Scientists have designed a hollow, cube-shaped protein cage that has the potential to be a useful material for nanomedicine and other applications. Its crystal structure, shown here, was optimized at the Advanced Light Source.
With help from Berkeley Lab’s Advanced Light Source, scientists from UCLA recently designed a cage made of proteins.
The nano-sized cage could lead to new biomaterials and new ways to deliver drugs inside cells. It boasts a record breaking 225-angstrom outside diameter, the largest to date for a designed protein assembly. It also has a 130-angstrom-diameter central cavity, which is large enough to hold molecular cargo. And its high porosity is perfect for packing a lot of chemistry in a small package.
More research is needed, but perhaps scientists could some day insert a cancer-fighting drug inside the cage, and tweak its exterior proteins so that it targets malignant cells.
That’s one promise of the new cage. Another is the way in which it was designed. The cage is composed of specially designed “building block” proteins. When the proteins are in a solution with just the right conditions, they assemble into a hollow cube made of 24 proteins. Some of these cubes form crystals.
The scientists used the Advanced Light Source, a synchrotron located at Berkeley Lab, to quickly visualize the cage in different solutions. This helped the scientists determine how to best get the cage to assemble itself. It also allowed them to see how different solutions yield cages of various geometries.
They used beamline 12.3.1, also known as SIBYLS, which stands for Structurally Integrated Biology for Life Sciences. The SIBYLS beamline is optimized for the joint application of crystallography and SAXS imaging, or small-angle X-ray scattering.

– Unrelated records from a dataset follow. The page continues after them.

theorem now : e.now = d.now := congrArg Sysc.time h.sysc
theorem die (k : Nat) : e.die k = d.die k := congrArg (SMap.get Die.reset · k) h.dies
theorem op (key : Nat) : e.op key = d.op key := congrArg (SMap.find · key) h.ops
theorem applied (hepoch : (d.hdr pMEDI).epochApplied = d.sysc.epoch) : (e.hdr pMEDI).epochApplied = e.sysc.epoch := by rw [h.epoch, h.sysc, hepoch]
theorem nextTag (port : Nat) : e.nextTag port = d.nextTag port := by unfold Dev.nextTag; rw [h.ops, h.tags]

theorem count (page off n : Nat) : d.Prepares (e.count page off n) := { h with }
theorem setBlk (b : Nat) (f : Block → Block) : d.Prepares (e.setBlk b f) := { h with }

theorem modSub (i : Nat) (f : Sub → Sub) : d.Prepares (e.modSub i f) := { h with }

theorem noteAccess (u : DieUse) : d.Prepares (e.noteAccess u) := by
  unfold Dev.noteAccess
  split
  · exact h.modSub ..
  · split
    · split
      · exact h.modSub ..
      · exact h
    · exact h
  · exact h

theorem psn (p : Pkt) : d.Prepares (e.psn p) := by
  unfold Dev.psn
  split
  · dsimp only
    split
    · exact { h with }
    · exact { h with }
  · exact h

theorem journal (b : JBody) : d.Prepares (e.journal b) := by
  unfold Dev.journal
  refine psn ?_ _
  exact { h with }

theorem raise {page num : Nat} (ps : List Nat) (hsev : sevOf page num ≠ 3) : d.Prepares (e.raise page num ps) where
  dies := by rw [Dev.raise_media, h.dies]
  ops := by rw [Dev.raise_media, h.ops]
  tags := by rw [Dev.raise_media, h.tags]
  sysc := by rw [Dev.raise_sysc, h.sysc]
  epoch := by
    rw [Dev.raise_hdr, ← h.epoch]
    split
    case isTrue hpage => rw [hpage]; rfl
    case isFalse => rfl
  zone := by rw [Dev.raise_zone, h.zone]
  host := by rw [Dev.raise_host_of_sev _ _ hsev, h.host]
  mem := by rw [Dev.raise_mem, h.mem]

theorem rawIssue (k : Nat) (x : Desc) : d.Prepares (e.rawIssue k x) := by
  unfold Dev.rawIssue
  split
  · refine raise ?_ _ (by decide)
    exact { h with }
  · exact h

theorem eraseIntent (b : Nat) (slc : Bool) : d.Prepares (e.eraseIntent b slc) := (h.setBlk ..).journal _

end Dev.Prepares

theorem Dev.noteAccess_blk (d : Dev) (u : DieUse) (b : Nat) : (d.noteAccess u).blk b = d.blk b := by
  unfold Dev.noteAccess
  split
  · rfl
  · split
    · split
      · rfl
      · rfl
    · rfl
  · rfl

theorem Dev.journal_media (d : Dev) (b : JBody) : (d.journal b).media = d.media := by
  unfold Dev.journal Dev.psn
  dsimp only
  split
  · split
    · rfl
    · rfl
  · rfl

theorem Dev.eraseIntent_blk (d : Dev) (b : Nat) (slc : Bool) : ∃ x, (d.eraseIntent b slc).media.blocks.find b = some x
    ∧ x.st = .erasing ∧ x.erases = (d.blk b).erases + 1 := by
  unfold Dev.eraseIntent
  simp only [Dev.journal_media, Dev.setBlk_media, SMap.find_set, if_true]
  exact ⟨_, rfl, rfl, rfl⟩

/-- A block that is listed reads as listed. -/
theorem Dev.blk_of_find {d : Dev} {b : Nat} {x : Block} (h : d.media.blocks.find b = some x) : d.blk b = x := by
  unfold Dev.blk
  rw [h]
  rfl

/-- A descriptor with the TAG and the DEADLINE that it is sent with. -/
def Desc.stamped (x : Desc) (tag deadline : Nat) : Desc := { x with tag := tag, deadline := deadline }

@[simp] theorem Desc.stamped_op (x : Desc) (tag deadline : Nat) : (x.stamped tag deadline).op = x.op := rfl
@[simp] theorem Desc.stamped_block (x : Desc) (tag deadline : Nat) : (x.stamped tag deadline).block = x.block := rfl

/-- What a descriptor changes as it is sent, with no epoch of MEDI pending (R137, R173). -/
theorem Dev.sendDesc_eq {d : Dev} (x : Desc) (deadline : Nat) (h : (d.hdr pMEDI).epochApplied = d.sysc.epoch) :
    ∃ regs ports tags o tag sent, d.sendDesc x deadline = { d with
        regs := regs, ports := ports, media := { d.media with ops := d.media.ops.set (x.sled * 65536 + d.nextTag x.sled) o, tags := tags } }
      ∧ o.d = x.stamped tag sent ∧ o.phase = .sent ∧ o.issued = d.now := by
  unfold Dev.sendDesc
  rw [Dev.mediEpoch_of_applied h]
  exact ⟨_, _, _, _, d.nextTag x.sled, sentDeadline d.now deadline, rfl, rfl, rfl, rfl⟩

theorem Dev.sendDesc_blocks {d : Dev} (x : Desc) (deadline : Nat) (h : (d.hdr pMEDI).epochApplied = d.sysc.epoch) :
    (d.sendDesc x deadline).media.blocks = d.media.blocks := by
  obtain ⟨_, _, _, _, _, _, hsent, _⟩ := Dev.sendDesc_eq x deadline h
  rw [hsent]

/-- The descriptor of item `i`, issued in `d`, is open in `e`. -/
def Dev.Opens (d e : Dev) (i : QItem) : Prop :=
  ∃ o, e.op (i.d.sled * 65536 + d.nextTag i.d.sled) = some o ∧ o.d.op = i.d.op ∧ o.d.block = i.d.block ∧ o.phase = .sent ∧ o.issued = d.now

/-- `e` is `d` with the descriptor of item `i` sent, as far as dies, the host and the zones go. -/
structure Dev.Sends (d e : Dev) (i : QItem) : Prop where
  dies : e.media.dies = d.media.dies
  opens : d.Opens e i
  zone : e.zone = d.zone
  host : e.host = d.host
  mem : e.mem = d.mem

theorem Dev.Prepares.sendDesc {d e : Dev} (h : d.Prepares e) {i : QItem} {x : Desc} (deadline : Nat)
    (hepoch : (d.hdr pMEDI).epochApplied = d.sysc.epoch) (hsled : x.sled = i.d.sled) (hop : x.op = i.d.op) (hblock : x.block = i.d.block) :
    d.Sends (e.sendDesc x deadline) i := by
  obtain ⟨regs, ports, tags, o, tag, sent, hsent, hdesc, hphase, hissued⟩ := Dev.sendDesc_eq (d := e) x deadline (h.applied hepoch)
  rw [hsent]
  refine { dies := h.dies, zone := h.zone, host := h.host, mem := h.mem
           opens := ⟨o, ?_, by rw [hdesc, Desc.stamped_op, hop], by rw [hdesc, Desc.stamped_block, hblock], hphase, hissued.trans h.now⟩ }
  unfold Dev.op
  rw [← hsled, ← h.nextTag]
  exact (SMap.find_set ..).trans (if_pos rfl)

theorem Dev.Sends.each_send {d e : Dev} {i : QItem} (h : d.Sends e i) (n : Nat) (l : List Pkt) :
    d.Sends (e.each l (fun x p => x.send (.port n) p)) i := by
  induction l generalizing e with
  | nil => exact h
  | cons p l ih => exact ih { h with }

theorem Dev.Sends.modOp {d e : Dev} {i : QItem} (h : d.Sends e i) (key : Nat) {f : OpenOp → OpenOp}
    (hf : ∀ o, (f o).d = o.d ∧ (f o).phase = o.phase ∧ (f o).issued = o.issued) : d.Sends (e.modOp key f) i where
  dies := h.dies
  zone := h.zone
  host := h.host
  mem := h.mem
  opens := by
    obtain ⟨o, hopen, hop, hblock, hphase, hissued⟩ := h.opens
    obtain ⟨hd, hp, hi⟩ := hf o
    unfold Dev.Opens
    rw [Dev.op_modOp, hopen]
    split
    · exact ⟨f o, rfl, by rw [hd, hop], by rw [hd, hblock], by rw [hp, hphase], by rw [hi, hissued]⟩
    · exact ⟨o, rfl, hop, hblock, hphase, hissued⟩

/-- `e` is `d` with item `i` issued on die `k`, which runs it from now on (R99). -/
structure Dev.Issued (d e : Dev) (k : Nat) (i : QItem) : Prop where
  st : (e.die k).st = i.kind.dieState
  startAt : (e.die k).startAt = d.now
  queue : (e.die k).queue = (d.die k).queue
  erasing : i.kind = .erase → (e.blk (k * 2048 + i.d.block)).st = .erasing
    ∧ (e.blk (k * 2048 + i.d.block)).erases = (d.blk (k * 2048 + i.d.block)).erases + 1
  opens : d.Opens e i
  zone : e.zone = d.zone
  host : e.host = d.host
  mem : e.mem = d.mem

/-- With its descriptor sent, the item is issued where the die's entry says so, and for an erase the block's. -/
theorem Dev.Issued.of_sends {d e : Dev} {k : Nat} {i : QItem} {f : Die → Die} (h : d.Sends e i) (hst : ∀ x, (f x).st = i.kind.dieState)
    (hstart : ∀ x, (f x).startAt = d.now) (hqueue : ∀ x, (f x).queue = x.queue)
    (herase : i.kind = .erase → ∃ x, e.media.blocks.find (k * 2048 + i.d.block) = some x ∧ x.st = .erasing
      ∧ x.erases = (d.blk (k * 2048 + i.d.block)).erases + 1) : d.Issued (e.setDie k f) k i where
  st := by simp [hst]
  startAt := by simp [hstart]
  queue := by
    have hdie : e.die k = d.die k := congrArg (SMap.get Die.reset · k) h.dies
    simp [hqueue, hdie]
  erasing hkind := by
    obtain ⟨x, hfind, hx⟩ := herase hkind
    rw [Dev.blk_of_find (d := e.setDie k f) hfind]
    exact hx
  opens := h.opens
  zone := h.zone
  host := h.host
  mem := h.mem

/-- The part once the dispatch of an item is counted and its access noted (R71, R116). -/
def Dev.itemTaken (d : Dev) (i : QItem) : Dev := (d.count pSCHD 0x204 1).noteAccess i.d.use

theorem Dev.itemTaken_prepares (d : Dev) (i : QItem) : d.Prepares (d.itemTaken i) := ((Dev.Prepares.refl d).count ..).noteAccess _

theorem Dev.itemTaken_blk (d : Dev) (i : QItem) (b : Nat) : (d.itemTaken i).blk b = d.blk b := Dev.noteAccess_blk ..

section
variable {d : Dev} {k : Nat} {i : QItem} (hepoch : (d.hdr pMEDI).epochApplied = d.sysc.epoch)
include hepoch

theorem Dev.issueItem_read (hkind : i.kind = .read) (hst : (d.die k).st = .idle) : d.Issued (d.issueItem k i) k i := by
  have htaken := d.itemTaken_prepares i
  unfold Dev.issueItem
  simp only [hkind, hst, if_true]
  refine .of_sends (Dev.Prepares.sendDesc (.setBlk (.setBlk ?_ ..) ..) _ hepoch rfl rfl rfl) (by simp [hkind, ItemKind.dieState]) (by simp) (by simp)
    (by simp [hkind])
  split
  · exact htaken.rawIssue ..
  · exact htaken

theorem Dev.issueItem_program (hkind : i.kind = .program) : d.Issued (d.issueItem k i) k i := by
  unfold Dev.issueItem
  simp only [hkind]
  exact .of_sends (((d.itemTaken_prepares i).sendDesc _ hepoch rfl rfl rfl).each_send ..) (by simp [hkind, ItemKind.dieState]) (by simp) (by simp)
    (by simp [hkind])

theorem Dev.issueItem_erase (hkind : i.kind = .erase) : d.Issued (d.issueItem k i) k i := by
  have hintent := (d.itemTaken_prepares i).eraseIntent (k * 2048 + i.d.block) i.d.slc
  have hblocks : (((d.itemTaken i).eraseIntent (k * 2048 + i.d.block) i.d.slc).sendDesc i.d i.deadline).media.blocks
      = ((d.itemTaken i).eraseIntent (k * 2048 + i.d.block) i.d.slc).media.blocks := Dev.sendDesc_blocks _ _ (hintent.applied hepoch)
  unfold Dev.issueItem
  simp only [hkind]
  refine .of_sends ((hintent.sendDesc _ hepoch rfl rfl rfl).modOp _ fun _ => ⟨rfl, rfl, rfl⟩) (by simp [hkind, ItemKind.dieState]) (by simp) (by simp)
    fun _ => ?_
  rw [← Dev.itemTaken_blk d i, Dev.modOp_media]
  exact hblocks ▸ Dev.eraseIntent_blk ..

/-- An item that an idle die issues (R96, R99). -/
theorem Dev.issueItem_issued (hst : (d.die k).st = .idle) : d.Issued (d.issueItem k i) k i := by
  cases hkind : i.kind with
  | read => exact Dev.issueItem_read hepoch hkind hst
  | program => exact Dev.issueItem_program hepoch hkind
  | erase => exact Dev.issueItem_erase hepoch hkind

end

/-- An item leaves its die's queue. -/
def Dev.dequeued (d : Dev) (k : Nat) (i : QItem) : Dev := d.setDie k (fun x => { x with queue := x.queue.filter (fun j => j.seq != i.seq) })

@[simp] theorem Dev.dequeued_die (d : Dev) (k : Nat) (i : QItem) (j : Nat) : (d.dequeued k i).die j
    = if k = j then { d.die k with queue := (d.die k).queue.filter (fun n => n.seq != i.seq) } else d.die j := Dev.die_setDie ..

@[simp] theorem Dev.dequeued_blk (d : Dev) (k : Nat) (i : QItem) (b : Nat) : (d.dequeued k i).blk b = d.blk b := by
  have hbad : ((d.dequeued k i).die (b / 2048)).factoryBad = (d.die (b / 2048)).factoryBad := by
    rw [Dev.dequeued_die]
    split
    case isTrue h => rw [h]
    case isFalse => rfl
  unfold Dev.blk
  rw [hbad]
  rfl

/-- A die in use takes its next item (R96, R140, R160). -/
theorem Dev.dispatchDie_issues {d : Dev} {k : Nat} {i : QItem} (hwait : d.stepWaits k = false) (hnext : d.nextItem k = some i)
    (hepoch : (d.hdr pSCHD).epochApplied = d.sysc.epoch) (hpresent : d.diePresent k = true) (hretired : (d.die k).retired = false)
    (hspent : d.eraseSpent (k * 2048 + i.d.block) i = false) : d.dispatchDie k = (d.dequeued k i).issueItem k i := by
  have hpresent' : (d.dequeued k i).diePresent k = true := by
    unfold Dev.diePresent at hpresent ⊢
    rw [Dev.dequeued_die, if_pos rfl]
    exact hpresent
  have hspent' : (d.dequeued k i).eraseSpent (k * 2048 + i.d.block) i = false := by
    unfold Dev.eraseSpent at hspent ⊢
    rw [Dev.dequeued_blk]
    exact hspent
  have happlied : d.applyEpoch pSCHD = d := if_pos hepoch
  unfold Dev.dispatchDie
  simp only [hwait, Bool.false_eq_true, false_and, if_false, hnext, happlied]
  rw [show d.setDie k _ = d.dequeued k i from rfl, if_neg (by simp [hpresent', hretired]), hspent', if_neg Bool.false_ne_true]

theorem Dev.dieDispatch_up {d : Dev} {sled pos : Nat} (hup : (d.port sled).st = .up) (hvaulted : (d.port sled).vaulted = false)
    (hvalt : d.valt.st = .idle) (hheld : hasBit d.peer.fenceLost sled = false) (hroom : d.ringRoom = true) :
    d.dieDispatch sled pos = d.dispatchDie (dieKey sled pos) := by
  unfold Dev.dieDispatch
  simp [hup, hvaulted, hvalt, hheld, hroom]

theorem Dev.dieDispatch_notUp {d : Dev} {sled pos : Nat} (hup : (d.port sled).st ≠ .up)
    (hwait : (d.port sled).st = .quiescing → d.stepWaits (dieKey sled pos) = false) : d.dieDispatch sled pos = d := by
  unfold Dev.dieDispatch
  dsimp only
  rw [if_neg (c := _ ∧ d.ringRoom = true) fun h => hup h.1,
    if_neg (c := _ ∧ _ ∧ _) fun h => Bool.false_ne_true ((hwait h.1).symm.trans h.2.1), ite_self]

SAXS provides information on the shapes of large molecular assemblies in almost any type of solution. And it’s much faster than conventional protein crystallography techniques.
“SAXS helped us efficiently and quickly understand the assembly processes of these protein cages. We had feedback in a matter of hours, not days” says Greg Hura, a scientist with Berkeley Lab’s Physical Biosciences Division.
Hura and John Tainer of Berkeley Lab’s Life Sciences Division are co-authors of a Nature Chemistry paper that describes the protein cage. The research was led by Todd Yeates, a UCLA professor of chemistry and biochemistry.
Greg Hura at the The SIBYLS beamline at the Advanced Light Source. The beamline can quickly visualize a protein assembly’s structure in almost any solution, and is helping researchers design new biomaterials.
SAXS made its mark elucidating the structure of proteins critical to human health, such as DNA repair machines. The technique can analyze about 100 samples in four hours. It also analyzes samples in solutions that approximate the biological conditions in which proteins are found. Hura and Tainer are now expanding SAXS’s repertoire to assist in the development of biomaterials.
“The magic of proteins is they are capable of a tremendous amount of chemistry, which we can harness in advanced materials for medicine, energy, and other applications,” says Hura, who helped optimize SAXS for high-throughput use.
The technique could be especially useful in helping to integrate the nanoscale properties of individual proteins into large complexes that perform useful functions. For example, Hura envisions using SAXS to develop protein assemblies that act as highly efficient catalysts, complete with millions of points that interact with a substance of choice.
“We are keenly interested in the rules for assembly at these nanoscales, since many alternative and valuable designs are currently being explored,” says Hura.
For the UCLA-developed protein cage, SAXS helped the scientists develop an annealing process that yielded crystal structures of the cage in eight hours. Before, it took several months for crystals to form. SAXS also enabled the team to analyze the protein cages under real-world physiological conditions, such as the pH levels found inside cells, and see how these conditions affected the cages’ properties.
“The technique allows the direct visualization of a structure’s flexibility and variability in solution, which will help improve the design of protein cages and other biomaterials,” says Hura.